◆ **Records from a data collection**
=-=-=

-- ==== Sys2Proof/Machine/Flags.lean ====
section
/-! DEFINITION. The STATUS and STATE bytes and the flags in them (R21, R26, R67, R127, R132). -/

namespace Sys2Proof.Machine

/-- PHASE[1:0] (R32). -/
def Phase.code : Phase → BitVec 2
  | .idle => 0#2
  | .tx => 1#2
  | .settle => 2#2
  | .rx => 3#2

/-- RXST[2:0] (R36). -/
def RxState.code : RxState → BitVec 3
  | .waitSync1 => 0#3
  | .waitSync2 => 1#3
  | .lenHigh => 2#3
  | .lenLow => 3#3
  | .payload => 4#3
  | .waitTrailer => 5#3
  | .terminal => 6#3

/-- CAUSE[2:0] (R127). -/
def Cause.code : Cause → BitVec 3
  | .success => 0#3
  | .nack => 1#3
  | .unrecognized => 2#3
  | .timeout => 3#3
  | .overflow => 4#3
  | .badCmd => 5#3

/-- BUSY: 1 iff PHASE ≠ IDLE. -/
def busy (s : State) : Bool := decide (s.phase ≠ .idle)

/-- RESULT: DONE = 1 and CAUSE = 0. -/
def result (s : State) : Bool := s.done && decide (s.cause = .success)

/-- The byte STATUS reads as: {0, CMDLOST, CAUSE[2:0], RESULT, DONE, BUSY} (R21, R42). -/
def statusByte (s : State) : Byte :=
  0#1 ++ BitVec.ofBool s.cmdlost ++ s.cause.code ++ BitVec.ofBool (result s) ++ BitVec.ofBool s.done
    ++ BitVec.ofBool (busy s)

/-- The byte STATE reads as: {000, PHASE[1:0], RXST[2:0]} (R26). -/
def stateByte (s : State) : Byte := 0#3 ++ s.phase.code ++ s.rxst.code

/-- A write of d to STATUS, in any phase: bit 1 clears DONE, bit 6 clears CMDLOST, the other bits are ignored
(R21, R44, R67). -/
def writeStatus (d : Byte) (s : State) : State :=
  let s := if d.getLsbD 1 then acknowledge s else s
  if d.getLsbD 6 then { s with cmdlost := false } else s

end Sys2Proof.Machine
end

=-=-=

◆ **What to do**
Check all the records above and select each line where the string "then" is found.

◆ **Response below**
  let s := if d.getLsbD 1 then acknowledge s else s
  if d.getLsbD 6 then { s with cmdlost := false } else s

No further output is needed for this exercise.